• [Instructions to follow]: Beneath this task are records; print exactly the stretch of them from the line with "if now && !was" through the line with "let s := setF (setF s F.RED_LINK_LOCK", both ends included.

....

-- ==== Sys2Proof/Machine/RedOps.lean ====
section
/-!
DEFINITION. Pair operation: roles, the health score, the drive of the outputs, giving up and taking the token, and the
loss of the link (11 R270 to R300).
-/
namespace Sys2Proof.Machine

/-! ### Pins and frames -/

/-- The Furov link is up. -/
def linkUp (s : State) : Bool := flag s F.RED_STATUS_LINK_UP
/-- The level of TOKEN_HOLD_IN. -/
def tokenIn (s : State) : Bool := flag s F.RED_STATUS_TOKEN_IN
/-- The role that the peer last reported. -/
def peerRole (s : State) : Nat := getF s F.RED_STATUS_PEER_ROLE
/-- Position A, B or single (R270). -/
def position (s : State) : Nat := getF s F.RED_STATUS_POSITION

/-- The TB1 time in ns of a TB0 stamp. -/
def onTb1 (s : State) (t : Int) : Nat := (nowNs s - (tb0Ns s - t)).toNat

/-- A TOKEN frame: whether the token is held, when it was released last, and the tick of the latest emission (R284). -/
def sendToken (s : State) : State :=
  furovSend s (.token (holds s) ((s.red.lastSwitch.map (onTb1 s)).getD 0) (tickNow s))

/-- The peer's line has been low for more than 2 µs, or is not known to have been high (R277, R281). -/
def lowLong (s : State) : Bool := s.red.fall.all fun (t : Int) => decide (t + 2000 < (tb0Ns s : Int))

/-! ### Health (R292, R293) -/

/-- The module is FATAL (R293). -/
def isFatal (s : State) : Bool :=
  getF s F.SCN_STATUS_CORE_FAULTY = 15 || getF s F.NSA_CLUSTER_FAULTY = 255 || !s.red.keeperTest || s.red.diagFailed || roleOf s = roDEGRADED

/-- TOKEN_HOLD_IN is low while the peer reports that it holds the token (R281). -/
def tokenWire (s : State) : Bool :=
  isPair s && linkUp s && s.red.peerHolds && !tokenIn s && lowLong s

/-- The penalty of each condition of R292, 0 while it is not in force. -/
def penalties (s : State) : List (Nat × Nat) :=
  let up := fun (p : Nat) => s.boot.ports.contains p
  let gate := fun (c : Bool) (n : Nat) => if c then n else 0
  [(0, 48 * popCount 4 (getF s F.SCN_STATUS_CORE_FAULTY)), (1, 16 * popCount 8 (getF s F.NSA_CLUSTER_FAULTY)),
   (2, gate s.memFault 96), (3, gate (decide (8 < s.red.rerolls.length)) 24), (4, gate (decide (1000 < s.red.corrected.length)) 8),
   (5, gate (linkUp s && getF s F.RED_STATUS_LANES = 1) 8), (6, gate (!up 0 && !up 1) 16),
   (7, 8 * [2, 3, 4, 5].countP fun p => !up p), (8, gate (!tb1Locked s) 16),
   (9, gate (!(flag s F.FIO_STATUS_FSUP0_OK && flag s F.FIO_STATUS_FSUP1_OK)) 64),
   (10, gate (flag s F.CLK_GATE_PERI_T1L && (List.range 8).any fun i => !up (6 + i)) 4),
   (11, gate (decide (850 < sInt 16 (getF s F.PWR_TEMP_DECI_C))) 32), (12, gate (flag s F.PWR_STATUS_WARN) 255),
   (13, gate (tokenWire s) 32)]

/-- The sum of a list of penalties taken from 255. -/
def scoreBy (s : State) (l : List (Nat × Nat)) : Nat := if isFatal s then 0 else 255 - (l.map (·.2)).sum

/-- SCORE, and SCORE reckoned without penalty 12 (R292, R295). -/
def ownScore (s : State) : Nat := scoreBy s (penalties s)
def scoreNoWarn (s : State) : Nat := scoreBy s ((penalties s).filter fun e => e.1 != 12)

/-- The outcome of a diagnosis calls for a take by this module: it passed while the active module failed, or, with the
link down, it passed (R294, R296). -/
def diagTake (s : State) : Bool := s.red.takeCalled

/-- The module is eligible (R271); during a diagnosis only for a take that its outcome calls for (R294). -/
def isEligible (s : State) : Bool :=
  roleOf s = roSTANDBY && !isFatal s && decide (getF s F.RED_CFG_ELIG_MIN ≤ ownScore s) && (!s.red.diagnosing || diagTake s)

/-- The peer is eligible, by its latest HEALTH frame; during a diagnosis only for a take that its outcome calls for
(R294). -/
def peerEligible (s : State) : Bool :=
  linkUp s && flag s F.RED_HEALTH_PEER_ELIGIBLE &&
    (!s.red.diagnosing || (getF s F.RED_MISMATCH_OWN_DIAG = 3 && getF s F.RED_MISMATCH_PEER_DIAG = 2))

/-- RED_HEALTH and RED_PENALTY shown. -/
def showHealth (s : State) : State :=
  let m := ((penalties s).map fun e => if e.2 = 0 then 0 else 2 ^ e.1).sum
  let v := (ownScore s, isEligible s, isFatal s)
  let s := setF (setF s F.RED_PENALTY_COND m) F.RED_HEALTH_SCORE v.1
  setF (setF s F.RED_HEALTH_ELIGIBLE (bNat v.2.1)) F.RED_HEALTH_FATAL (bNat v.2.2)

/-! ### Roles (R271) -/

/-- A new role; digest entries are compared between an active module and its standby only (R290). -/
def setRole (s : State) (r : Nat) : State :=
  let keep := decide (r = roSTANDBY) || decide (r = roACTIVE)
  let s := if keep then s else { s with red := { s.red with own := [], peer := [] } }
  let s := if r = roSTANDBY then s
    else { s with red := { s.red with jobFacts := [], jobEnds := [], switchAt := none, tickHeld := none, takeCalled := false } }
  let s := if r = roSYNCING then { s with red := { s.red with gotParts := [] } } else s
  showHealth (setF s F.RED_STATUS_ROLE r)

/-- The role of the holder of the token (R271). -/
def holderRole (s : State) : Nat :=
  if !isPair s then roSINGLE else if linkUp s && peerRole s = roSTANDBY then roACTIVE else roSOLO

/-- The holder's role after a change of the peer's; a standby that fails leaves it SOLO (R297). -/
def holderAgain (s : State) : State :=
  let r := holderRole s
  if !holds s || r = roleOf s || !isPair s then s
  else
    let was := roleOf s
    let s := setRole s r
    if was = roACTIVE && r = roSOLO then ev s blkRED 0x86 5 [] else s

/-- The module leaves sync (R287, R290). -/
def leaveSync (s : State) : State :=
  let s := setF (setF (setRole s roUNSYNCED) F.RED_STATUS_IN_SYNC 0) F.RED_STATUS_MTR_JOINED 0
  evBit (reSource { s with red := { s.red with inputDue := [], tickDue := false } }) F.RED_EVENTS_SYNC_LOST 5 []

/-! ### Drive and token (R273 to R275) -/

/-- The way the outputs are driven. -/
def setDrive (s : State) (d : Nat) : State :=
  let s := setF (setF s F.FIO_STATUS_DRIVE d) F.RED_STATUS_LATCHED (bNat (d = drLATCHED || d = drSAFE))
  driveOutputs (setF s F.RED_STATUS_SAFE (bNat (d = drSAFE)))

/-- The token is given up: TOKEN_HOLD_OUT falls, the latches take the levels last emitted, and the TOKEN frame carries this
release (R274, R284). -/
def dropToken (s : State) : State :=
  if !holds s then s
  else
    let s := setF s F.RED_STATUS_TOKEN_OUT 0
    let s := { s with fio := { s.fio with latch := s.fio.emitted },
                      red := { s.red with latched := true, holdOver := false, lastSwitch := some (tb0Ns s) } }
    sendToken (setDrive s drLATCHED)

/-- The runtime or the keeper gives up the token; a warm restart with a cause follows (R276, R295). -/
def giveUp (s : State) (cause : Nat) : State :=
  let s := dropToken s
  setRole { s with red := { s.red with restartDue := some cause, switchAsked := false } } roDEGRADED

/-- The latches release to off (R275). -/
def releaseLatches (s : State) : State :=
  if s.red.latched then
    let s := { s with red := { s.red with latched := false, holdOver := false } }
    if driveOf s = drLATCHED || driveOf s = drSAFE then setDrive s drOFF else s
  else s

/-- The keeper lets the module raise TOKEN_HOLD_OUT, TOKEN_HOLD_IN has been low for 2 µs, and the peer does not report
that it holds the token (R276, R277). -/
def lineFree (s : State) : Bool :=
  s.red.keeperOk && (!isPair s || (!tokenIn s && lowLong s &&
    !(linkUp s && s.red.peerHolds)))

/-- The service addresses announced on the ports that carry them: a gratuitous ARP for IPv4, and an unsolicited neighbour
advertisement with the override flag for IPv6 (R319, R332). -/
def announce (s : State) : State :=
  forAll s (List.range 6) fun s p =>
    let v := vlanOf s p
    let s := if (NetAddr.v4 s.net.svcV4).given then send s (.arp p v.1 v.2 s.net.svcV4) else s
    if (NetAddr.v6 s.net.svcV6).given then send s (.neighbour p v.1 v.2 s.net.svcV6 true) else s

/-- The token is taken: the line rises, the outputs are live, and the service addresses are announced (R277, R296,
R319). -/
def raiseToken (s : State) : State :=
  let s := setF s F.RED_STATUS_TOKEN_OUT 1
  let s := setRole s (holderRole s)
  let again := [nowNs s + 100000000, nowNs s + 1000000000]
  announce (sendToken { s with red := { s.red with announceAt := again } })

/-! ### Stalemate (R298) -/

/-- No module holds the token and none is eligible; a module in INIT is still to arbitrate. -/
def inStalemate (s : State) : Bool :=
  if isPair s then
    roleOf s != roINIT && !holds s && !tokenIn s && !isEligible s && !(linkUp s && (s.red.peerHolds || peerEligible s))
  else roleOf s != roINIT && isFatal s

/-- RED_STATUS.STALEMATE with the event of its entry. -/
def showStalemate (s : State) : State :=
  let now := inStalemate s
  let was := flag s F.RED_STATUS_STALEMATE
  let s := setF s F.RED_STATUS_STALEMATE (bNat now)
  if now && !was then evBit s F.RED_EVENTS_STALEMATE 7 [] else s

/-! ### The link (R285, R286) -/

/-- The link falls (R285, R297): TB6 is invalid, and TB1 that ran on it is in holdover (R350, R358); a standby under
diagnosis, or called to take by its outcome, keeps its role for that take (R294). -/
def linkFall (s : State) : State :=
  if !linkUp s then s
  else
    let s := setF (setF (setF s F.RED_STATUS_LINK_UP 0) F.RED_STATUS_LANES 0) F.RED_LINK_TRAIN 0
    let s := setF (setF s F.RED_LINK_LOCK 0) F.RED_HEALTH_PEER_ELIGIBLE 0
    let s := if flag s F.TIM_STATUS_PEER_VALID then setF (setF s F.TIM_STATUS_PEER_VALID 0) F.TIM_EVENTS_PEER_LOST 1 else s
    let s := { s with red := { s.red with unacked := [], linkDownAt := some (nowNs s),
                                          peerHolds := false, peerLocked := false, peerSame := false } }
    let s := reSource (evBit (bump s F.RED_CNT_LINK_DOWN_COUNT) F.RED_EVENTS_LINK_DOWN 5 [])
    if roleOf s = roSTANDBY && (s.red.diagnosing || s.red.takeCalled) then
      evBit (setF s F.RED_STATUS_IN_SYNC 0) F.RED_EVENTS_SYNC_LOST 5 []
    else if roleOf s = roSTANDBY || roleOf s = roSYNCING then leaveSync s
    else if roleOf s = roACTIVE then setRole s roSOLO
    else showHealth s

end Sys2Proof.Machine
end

....

• [Solution]:
  if now && !was then evBit s F.RED_EVENTS_STALEMATE 7 [] else s

/-! ### The link (R285, R286) -/

/-- The link falls (R285, R297): TB6 is invalid, and TB1 that ran on it is in holdover (R350, R358); a standby under
diagnosis, or called to take by its outcome, keeps its role for that take (R294). -/
def linkFall (s : State) : State :=
  if !linkUp s then s
  else
    let s := setF (setF (setF s F.RED_STATUS_LINK_UP 0) F.RED_STATUS_LANES 0) F.RED_LINK_TRAIN 0
    let s := setF (setF s F.RED_LINK_LOCK 0) F.RED_HEALTH_PEER_ELIGIBLE 0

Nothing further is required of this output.